The majors only organic chemistry course infuses inquiry-based and computational exercises into a flipped learning format. It was envisioned that such a learning environment would enhance students’ cognitive ability and confidence in utilizing chemical concepts. The course highlights an integrated peer learning structure with mediated learning strategies that extend beyond the classroom through question & answer blogs and online office hours. In this way, the course design takes advantage of the Community of Inquiry Framework. Guiding questions for the evaluation of this learning environment where:
1) How do students actively engage in learning during and beyond the lecture period,
2) How do students conceptualize chemical knowledge, and
3) What is the impact of the learning environment on students’ ability to master concepts.
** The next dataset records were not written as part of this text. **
-- ==== Sys2Proof/Machine/State.lean ====
section
/-! DEFINITION. The state of the device as plain data, its reset value, and the reasons a step can stop. Each structure
names the rules that give its fields; a map over numbered units is a sparse map whose default is the unit at reset. -/

namespace Sys2Proof.Machine

/-! ## Messages the device sends -/

/-- A message that has left the device. The list of them only grows (DESIGN CHOICE, log 5). -/
inductive Msg where
  /-- A UDP datagram: Ethernet port, destination, its UDP port, source UDP port, payload. -/
  | udp (port : Nat) (peer : BitVec 128) (peerPort srcPort : Nat) (bytes : List Byte)
  /-- A flit on a torus port, with the marks of its poisoned 32-byte units (R197, R217). -/
  | flit (port : Nat) (bytes : List Byte) (marks : List Nat)
  /-- Answers of an Ethernet port (R386): to an ARP request, to a Neighbour Solicitation (address asked for, the port's MAC
  address), and to an echo request (source, the address it named, its data). -/
  | arp (port : Nat) (addr : BitVec 32) (mac : Nat)
  | neighbour (port : Nat) (addr : BitVec 128) (mac : Nat)
  | echo (port : Nat) (peer addr : BitVec 128) (bytes : List Byte)
  /-- The two bytes of a register that an I²C read returns (R473). -/
  | i2c (value : Nat)
  /-- A management message: destination chip, route kind, what it says (Table 9.8). -/
  | mgmt (dest kind : Nat) (body : MgmtBody)
  /-- A flood leaves by a torus port of the slice (R234). -/
  | flood (port : Nat) (body : MgmtBody)
  /-- A memory request on VC 0: chip, number, write, address, master, issuing context's job bit, length, bytes of a write
  with the marks of their 32-byte units (R204, R209). -/
  | memReq (dest id : Nat) (write : Bool) (addr master : Nat) (job : Bool) (len : Nat) (bytes : List Byte) (marks : List Nat)
  /-- Its reply: chip, number, STATUS, REASON, bytes of a read with their marks. -/
  | memRep (dest id status reason : Nat) (bytes : List Byte) (marks : List Nat)
deriving DecidableEq, Repr

/-! ## Power, timebase, board (03, 14, 19) -/

/-- The power loop of CP0's firmware (R53 to R56). The target is the object VCORE_NOW. -/
structure PwrSt where
  /-- The last 20 samples in W, newest first (R53). -/
  samples : List Nat
  /-- Voltage the panel rails have settled at, mV (R54). -/
  railMv : Nat
  /-- A peak trip is in force (R53). -/
  trip : Bool
  /-- A bar hold is in force (R55). -/
  hold : Bool
  /-- The present period is a held one (R55). -/
  heldNow : Bool
  /-- Held periods in a row that ended with a sample above the cap (R55). -/
  heldMisses : Nat
  /-- The hold covers job swatches too (R55). -/
  holdJob : Bool
  /-- A bar hold begins with the next period (R55). -/
  armed : Bool
  /-- The hold at VCORE_MIN of a hot junction (R477). -/
  thermHold : Bool
deriving DecidableEq, Repr

/-- One entry of TIME_LOG, kept as its bytes (Table 14.5). -/
abbrev LogRec := List Byte

/-- The timebase and its discipline (R58 to R61, R370 to R378). -/
structure TbSt where
  /-- 64 bits of ns, 16 shown fraction bits, 16 hidden fraction bits (R58). -/
  acc : BitVec 96
  /-- The REFCLK increment, 8 integer and 32 fraction bits of ns (R58). -/
  inc : BitVec 40
  /-- REFCLK is lost and the on-collar oscillator counts (R61). -/
  onOsc : Bool
  /-- A first offset was accepted since reset or the last change of TIME_MODE (R371). -/
  accepted : Bool
  /-- Prediction of the offset, ns (R376). -/
  predict : Int
  /-- Offset still to be removed by slewing, in units of 2^-32 ns; positive when the device is ahead (R60). -/
  slew : Int
  /-- Amount by which the slew moves the increment, in units of INC. -/
  slewBy : Nat
  /-- Samples seen since the first discarded one, oldest first: time of arrival, offset (R377). -/
  suspects : List (Nat × Int)
  /-- Consecutive samples within 2 µs of the prediction while suspect (R377). -/
  clearRun : Nat
  /-- An accepted APPLY changed ASYM of the reference: the next sample is taken as it stands (R377). -/
  asymNew : Bool
  /-- Timebase at the last PPS_IN edge, as TB_FULL (LAST_PPS). -/
  lastPps : BitVec 80
  /-- Edges arrive and none is missing; an expected one is missing (R59). -/
  ppsLive : Bool
  ppsLost : Bool
  /-- TOD_NEXT and the time its write was accepted (R372). -/
  tod : Option (Nat × Nat)
  /-- clockIdentity of the followed grandmaster, when one was heard (R372). -/
  gm : Option (List Byte)
  /-- Consecutive TWTT intervals without a reply (R378). -/
  silent : Nat
  /-- The present interval has had a reply (R378). -/
  heard : Bool
  /-- Second label of the newest PPS_IN edge (R372). -/
  label : Option Nat
  /-- The mode that acts: TIME_MODE of the present interval (R382). -/
  mode : Nat
  /-- Probes sent and not answered: number of the peer, SEQ, PURPOSE, T1 (R374). -/
  probes : List (Nat × Nat × Nat × Nat)
  /-- Next probe number per peer (R374). -/
  probeSeq : Sparse Nat
  /-- Samples of the present TWTT interval: round trip, offset (R373). -/
  burst : List (Int × Int)
  /-- TIME_LOG, newest first, at most 16 (R382). -/
  log : List LogRec
deriving DecidableEq, Repr

/-- Frame counters of an Ethernet port: sent, received, FCS errors, discarded (R386, R388). -/
structure EthSt where
  sent : Nat
  rcvd : Nat
  fcs : Nat
  dropped : Nat
deriving DecidableEq, Repr

/-- Sensors and the board's pins (R467, R468, R473, R475, R477, R479). -/
structure BoardSt where
  /-- Input current, 0.1 A, of the newest sample (R473). -/
  iin : Nat
  /-- SHUTDOWN_REQ_N and FL_PROG_N as the board drives them; true is high. -/
  shutdownReqN : Bool
  flProgN : Bool
  /-- RESET_N as the board drives it; true is high. -/
  resetN : Bool
  /-- The regulators run; they are in regulation; the input is above its overvoltage threshold (R475, R442). -/
  regsOn : Bool
  regsOk : Bool
  overvolt : Bool
  /-- Input power is present (R475). -/
  inputOk : Bool
  /-- A thermal trip holds the module in reset (R477). -/
  tripped : Bool
  /-- A trip is recorded since the last read of THERM_TRIPS (Table 19.5). -/
  tripUnread : Bool
  /-- THERM_ALERT_N is driven low (R477). -/
  thermAlert : Bool
  /-- EVENT_EN, EVENT_LEVEL, PPS_OUT_EN as they act in the present 50 µs period (R479). -/
  eventEn : Bool
  eventLevel : Nat
  ppsOutEn : Bool
  /-- PPS_OUT is high since this second (R470). -/
  ppsOut : Bool
  /-- The banks partition is connected to the flash pins (R472). -/
  flashPins : Bool
  /-- I²C register pointer (R473). -/
  i2cPtr : Nat
deriving DecidableEq, Repr

/-! ## Boot, flash, lifecycle (18) -/

/-- Where the device stands in Table 18.3. -/
inductive Stage where
  /-- Held in reset. -/
  | held
  /-- Mask ROM runs (step 3); firmware is being verified (step 4). -/
  | rom
  /-- Ethernet boot (R448). -/
  | ethBoot
  /-- STATUS 0b000: no valid firmware, or a reserved strap value. -/
  | failed
  /-- Firmware runs; the reset sequence has ended (step 5). -/
  | firmware
  /-- Memory is written; the full start's Gauge programme runs (step 8). -/
  | fullStart
  /-- Memory is written and the record judged (step 7 or 8). -/
  | memory
  /-- Step 10 is reached. -/
  | ready
deriving DecidableEq, Repr

/-- An Ethernet boot's accepted offer (R448): port of the server's datagram, its address and UDP port, TOTAL. -/
structure BootOffer where
  peer : BitVec 128
  peerPort : Nat
  total : Nat
deriving DecidableEq, Repr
With these questions in mind, data was collected for two student cohorts in consecutive years. Content for the course was delivered through professor’s notes and narrated PowerPoint presentations housed in the online learning management system. Students were expected to review these resources independently then complete a corresponding online quiz. Skill building occurred during face-to-face class sessions and were guided by worksheets, ChemDrills. Concept mastery was evaluated using pre- and post-assessments. The post-assessment was the final exam from the American Chemical Society. The results were compared to those of students in sections utilizing traditional methods for content delivery. Rubrics and grading checklists were used to better evaluate how students approached problem solving. In addition, students’ perceptions of their content mastery, learning behaviors, and motivation for science was assessed through surveys and observations.
The performance of students in the community-based interactive learning environment on the standardized post-assessment was comparable to that of students in the traditional course. The results indicate there was not a negative impact to the students’ ability to master organic chemistry concepts. In terms of engagement with various learning resources it was found that students relied heavily on the ChemDrills and the professor’s notes throughout the semester. The pre and post results of the Science Motivation Questionnaire II suggest that students sustained similar levels of motivation throughout the course (Glynn, 2011). Further, students demonstrated increased self- and peer-advocacy. The data was further analyzed to identify those activities which students found most beneficial as a correlation to grade outcome.